(Task directions) Nothing is needed except the lines below that run from the one with "else (Grid.cell b" through the one with "theorem nextCell_live (n", repeated exactly.

[Dataset records — start]

/-- The neighbour count as a sum over the rows and columns around the cell, each modulo the region's size (R92). -/
theorem neighbours_eq_sum {h w : Nat} {b : Grid} {r c : Nat} (hr : r < h) (hc : c < w) :
    neighbours h w b r c =
      ∑ dr ∈ Finset.range 3, ∑ dc ∈ Finset.range 3,
        (if dr = 1 ∧ dc = 1 then 0
          else (Grid.cell b ((r + dr + (h - 1)) % h) ((c + dc + (w - 1)) % w)).toNat) := by
  simp only [neighbours, countP_neighbourOffsets, torusCell, wrapIndex_add_step hr, wrapIndex_add_step hc]

theorem nextBoard_cell {h w : Nat} {b : Grid} {r c : Nat} (hr : r < h) (hc : c < w) :
    Grid.cell (nextBoard h w b) r c = nextCell (Grid.cell b r c) (neighbours h w b r c) :=
  Grid.cell_ofFn hr hc

theorem nextCell_live (n : Nat) : nextCell true n = decide (n = 2 ∨ n = 3) := by
  rw [Bool.eq_iff_iff]
  simp [nextCell]
  omega

theorem nextCell_dead (n : Nat) : nextCell false n = decide (n = 3) := by
  simp [nextCell]

/-- Settles O34: the count of the statement is the model's, and the rule is read off `nextCell` for a live and a dead
cell. -/
theorem lifeCandidateFollowsTheRule : Obligations.LifeCandidateFollowsTheRule := by
  intro h w b r c n hr hc hn
  rw [nextBoard_cell hr hc, neighbours_eq_sum hr hc, ← hn]
  refine ⟨fun hlive hout => ?_, fun hdead hthree => ?_, fun hlive hin => ?_, fun hdead hother => ?_⟩
  · rw [hlive, nextCell_live]; exact decide_eq_false (by omega)
  · rw [hdead, nextCell_dead]; exact decide_eq_true hthree
  · rw [hlive, nextCell_live]; exact decide_eq_true hin
  · rw [hdead, nextCell_dead]; exact decide_eq_false hother

/-! ## A Life tick (R95 to R100, R103) -/

/-- A tick leaves a valid first history slot exactly when it commits (R95, R100). -/
theorem lifeTick_hist1Valid_iff {s : State} {g : Region} {a : Animator} :
    (lifeTick s g a).hist1Valid = true ↔ ¬LifeMustReseed s g a := by
  refine ⟨fun hvalid hmust => ?_, fun h => by rw [(lifeTick_commits h).2]; rfl⟩
  rw [lifeTick_reseeds hmust] at hvalid
  cases hvalid

theorem lifeReseed_cell {s : State} {g : Region} {a : Animator} {r c : Nat} (hr : r < g.h) (hc : c < g.w) :
    Grid.cell (lifeReseed s g a).board r c = Grid.cell s.draw.cells r c :=
  Grid.cell_ofFn hr hc

/-- What a tick keeps of the record, whichever way it goes: a running engine and the fields of the other kinds. -/
theorem lifeTick_keeps (s : State) (g : Region) (a : Animator) :
    (lifeTick s g a).lifeState = true ∧ (lifeTick s g a).initDone = a.initDone ∧
      (lifeTick s g a).value = a.value ∧ (lifeTick s g a).nextReset = a.nextReset := by
  by_cases h : LifeMustReseed s g a
  · rw [lifeTick_reseeds h]
    exact ⟨rfl, rfl, rfl, rfl⟩
  · obtain ⟨hrunning, htick⟩ := lifeTick_commits h
    rw [htick]
    exact ⟨hrunning, rfl, rfl, rfl⟩

/-- The region shows the board that was drawn (R91). -/
theorem fbGet_drawBoard {cfg : Config} {m : Memory} {g : Region} {b : Grid} {r c : Nat}
    (hin : cfg.windowInside g.x g.y g.w g.h = true) (hr : r < g.h) (hc : c < g.w) :
    fbGet cfg (drawBoard cfg m g b) (g.x + c) (g.y + r) = Grid.cell b r c :=
  fbGet_paint_in (windowInside_stride hin) hc hr

/-- A due Life slot finishes with the record after the tick and its board on the region. -/
theorem exec_pollLife_due {s : State} {region period : Nat} {g : Region} {a : Animator} (h : SlotReady s region g a)
    (hdue : 0 ≤ signedDiff s.cfg s.now a.nextDue) :
    exec (.pollLife region period) s =
      .next (s.finishBody ⟨drawBoard s.cfg s.mem g (lifeTick s g a).board, lifeTick s g a, period⟩) :=
  (pollAnimator_ready (body := lifeBody s period) h).trans (if_pos (decide_eq_true hdue))

/-- Settles O28: the slot finishes its body, and the record is that of a tick that reseeds or of one that commits. -/
theorem pollLifeCompletes : Obligations.PollLifeCompletes := by
  intro s region period g a hready hdue
  have ⟨_, _, hin, _⟩ := hready
  obtain ⟨hrunning, hinit, hvalue, hreset⟩ := lifeTick_keeps s g a
  refine ⟨_, { lifeTick s g a with nextDue := tickAdd s.cfg s.now period }, exec_pollLife_due hready hdue, rfl,
    drawBoard_sameOutside hin, fun r c hr hc => fbGet_drawBoard hin hr hc, rfl, hrunning, hinit, hvalue, hreset,
    fun hmust => ?_, fun hmust => ?_⟩
  · rw [lifeTick_reseeds hmust]
    exact ⟨fun r c hr hc => lifeReseed_cell (a := a) hr hc, rfl, rfl, rfl⟩
  · rw [(lifeTick_commits hmust).2]
    exact ⟨fun _ _ _ _ => rfl, rfl, rfl, rfl, rfl, rfl⟩

/-- Settles O35: the tick committed, so no trigger fired, and each trigger that did not fire names a cell. -/
theorem committedBoardIsNew : Obligations.CommittedBoardIsNew := by
  intro s g a _ hvalid
  have hmust := lifeTick_hist1Valid_iff.mp hvalid
  rw [(lifeTick_commits hmust).2]
  simp only [LifeMustReseed, not_or, not_and, not_forall, exists_prop, Bool.not_eq_false] at hmust
  obtain ⟨-, hstill, hblink, hextinct, -⟩ := hmust
  exact ⟨hstill, hblink, hextinct⟩

/-! ## The engine without valid bits (R101, R105) -/

/-- One of the four triggers fires (R96 to R99). -/
def lifeTriggered (s : State) (g : Region) (a : Animator) : Bool :=
  triggerStill g a (nextBoard g.h g.w a.board) || triggerBlink g a (nextBoard g.h g.w a.board) ||
    triggerExtinct g (nextBoard g.h g.w a.board) || triggerAge s a

/-- Four tests in a row with one outcome are one test. -/
theorem ite_four {α : Type} (p q r t : Bool) (x y : α) :
    (if p then x else if q then x else if r then x else if t then x else y) = if p || q || r || t then x else y := by
  cases p <;> cases q <;> cases r <;> rfl

/-- A running step is one test of the triggers (R96). -/
theorem lifeStep_eq (s : State) (g : Region) (a : Animator) :
    lifeStep s g a = if lifeTriggered s g a then lifeReseed s g a else lifeCommit a (nextBoard g.h g.w a.board) :=
  ite_four ..

/-- A dead history slot stands in for a valid bit that is 0: what the comparison with it finds, extinction finds as
well. So the triggers may be tested without the bit, and in the opposite order. -/
theorem triggers_without_validBit {s : State} {g : Region} {a : Animator} {hist : Grid}
    (hvalid : a.hist1Valid = true → hist = a.hist1)
    (hdead : a.hist1Valid = false → ∀ r c, r < g.h → c < g.w → Grid.cell hist r c = false) :
    (triggerAge s a || triggerExtinct g (nextBoard g.h g.w a.board) ||
      Grid.same g.h g.w (nextBoard g.h g.w a.board) hist || triggerStill g a (nextBoard g.h g.w a.board)) =
      lifeTriggered s g a := by
  unfold lifeTriggered
  cases hv : a.hist1Valid with
  | true =>
    rw [triggerBlink, hv, hvalid hv, Bool.true_and]
    ac_rfl
  | false =>
    have hsame : Grid.same g.h g.w (nextBoard g.h g.w a.board) hist = triggerExtinct g (nextBoard g.h g.w a.board) := by
      rw [Bool.eq_iff_iff, Grid.same_iff, triggerExtinct, boardEmpty_iff]
      exact forall₄_congr fun r c hr hc => by rw [hdead hv r c hr hc]
    rw [triggerBlink, hv, hsame, Bool.false_and, Bool.or_false, Bool.or_assoc, Bool.or_assoc, Bool.or_self_left]
    ac_rfl

/-- Settles O36: both orders make one test of the four triggers, and the dead slot stands in for the bit. -/
theorem clearedHistoryAsDeadBoard : Obligations.ClearedHistoryAsDeadBoard := by
  intro s g a hdead
  dsimp only
  rw [lifeStep_eq, ite_four, triggers_without_validBit (fun _ => rfl) hdead]

theorem deadBoard_cell {g : Region} {r c : Nat} (hr : r < g.h) (hc : c < g.w) : Grid.cell (deadBoard g) r c = false :=
  Grid.cell_ofFn hr hc

theorem withDeadHistory_hist1_of_valid {g : Region} {a : Animator} (h : a.hist1Valid = true) :
    (a.withDeadHistory g).hist1 = a.hist1 := if_pos h

theorem withDeadHistory_hist1_of_invalid {g : Region} {a : Animator} (h : a.hist1Valid = false) :
    (a.withDeadHistory g).hist1 = deadBoard g := if_neg (by simp [h])

/-- The other engine's step on the record without valid bits is the engine's own, blanked in the same way. -/
theorem lifeStepNoValid_withDeadHistory (s : State) (g : Region) (a : Animator) :
    lifeStepNoValid s g (a.withDeadHistory g) =
      if lifeTriggered s g a then (lifeReseed s g a).withDeadHistory g
      else (lifeCommit a (nextBoard g.h g.w a.board)).withDeadHistory g := by
  have htriggers := triggers_without_validBit (s := s) (g := g) (a := a) withDeadHistory_hist1_of_valid
    fun hinvalid r c hr hc => by rw [withDeadHistory_hist1_of_invalid hinvalid, deadBoard_cell hr hc]
  rw [← htriggers]
  exact ite_four ..

/-- Blanking the invalid slots of the record makes one engine's tick the other's. -/
theorem lifeTick_withDeadHistory (s : State) (g : Region) (a : Animator) :
    lifeTickNoValid s g (a.withDeadHistory g) = (lifeTick s g a).withDeadHistory g := by
  have hstate : (a.withDeadHistory g).lifeState = a.lifeState := rfl
  unfold lifeTickNoValid lifeTick
  rw [hstate, lifeStepNoValid_withDeadHistory, lifeStep_eq]
  cases a.lifeState with
  | false => rfl
  | true => exact (apply_ite (Animator.withDeadHistory · g) _ _ _).symm

/-- Settles O59: a fold over the ticks keeps what each tick keeps. -/
theorem lifeWithoutValidBits : Obligations.LifeWithoutValidBits := fun g _ _ =>
  (List.foldl_hom (Animator.withDeadHistory · g) fun a s => lifeTick_withDeadHistory s g a).symm

/-! ## The second history slot (R100; 10_state.md R32) -/

/-- The record with its second history slot blanked, as `State.forgetH2` blanks every record. -/
def Animator.forgetH2 (a : Animator) : Animator := { a with hist2 := [], hist2Valid := false }

@[simp] theorem Animator.forgetH2_nextDue (a : Animator) : a.forgetH2.nextDue = a.nextDue := rfl
@[simp] theorem Animator.forgetH2_board (a : Animator) : a.forgetH2.board = a.board := rfl
@[simp] theorem Animator.forgetH2_comp_forgetH2 : Animator.forgetH2 ∘ Animator.forgetH2 = Animator.forgetH2 := rfl

/-- The result of a body with the second history slot of its record blanked. -/
def BodyResult.forgetH2 (b : BodyResult) : BodyResult := { b with anim := b.anim.forgetH2 }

[Dataset records — finish]

(Answer to this task)
          else (Grid.cell b ((r + dr + (h - 1)) % h) ((c + dc + (w - 1)) % w)).toNat) := by
  simp only [neighbours, countP_neighbourOffsets, torusCell, wrapIndex_add_step hr, wrapIndex_add_step hc]

theorem nextBoard_cell {h w : Nat} {b : Grid} {r c : Nat} (hr : r < h) (hc : c < w) :
    Grid.cell (nextBoard h w b) r c = nextCell (Grid.cell b r c) (neighbours h w b r c) :=
  Grid.cell_ofFn hr hc

theorem nextCell_live (n : Nat) : nextCell true n = decide (n = 2 ∨ n = 3) := by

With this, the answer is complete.